#### Prompt
Please return the full listing below without altering anything.

#### Records shown
-- ==== Sys2Proof/WellFormed.lean ====
section
/-! DEFINITION. Which terms of `Instr` some command word spells. -/

namespace Sys2Proof

/-- The one check the field widths leave over: `proto` = 3 is reserved (30_encoding.md R95, R99). -/
def Instr.wellFormed : Instr → Bool
  | .rendInit _ proto => proto != 3#2
  | .allOff | .fillGradient | .fillGradientDual | .fillTriangle | .fillRandom
  | .setPixel _ | .hsv2rgb | .hsvInterp | .scale | .mapRange | .lcgNext | .lcgNextF
  | .sprInit _ | .sprTick | .msgLoad | .frameTick => true

/-- A well-formed command. -/
abbrev Instr.WF (i : Instr) : Prop := i.wellFormed = true

end Sys2Proof
end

#### Task result
-- ==== Sys2Proof/WellFormed.lean ====
section
/-! DEFINITION. Which terms of `Instr` some command word spells. -/

namespace Sys2Proof

/-- The one check the field widths leave over: `proto` = 3 is reserved (30_encoding.md R95, R99). -/
def Instr.wellFormed : Instr → Bool
  | .rendInit _ proto => proto != 3#2
  | .allOff | .fillGradient | .fillGradientDual | .fillTriangle | .fillRandom
  | .setPixel _ | .hsv2rgb | .hsvInterp | .scale | .mapRange | .lcgNext | .lcgNextF
  | .sprInit _ | .sprTick | .msgLoad | .frameTick => true

/-- A well-formed command. -/
abbrev Instr.WF (i : Instr) : Prop := i.wellFormed = true

end Sys2Proof
end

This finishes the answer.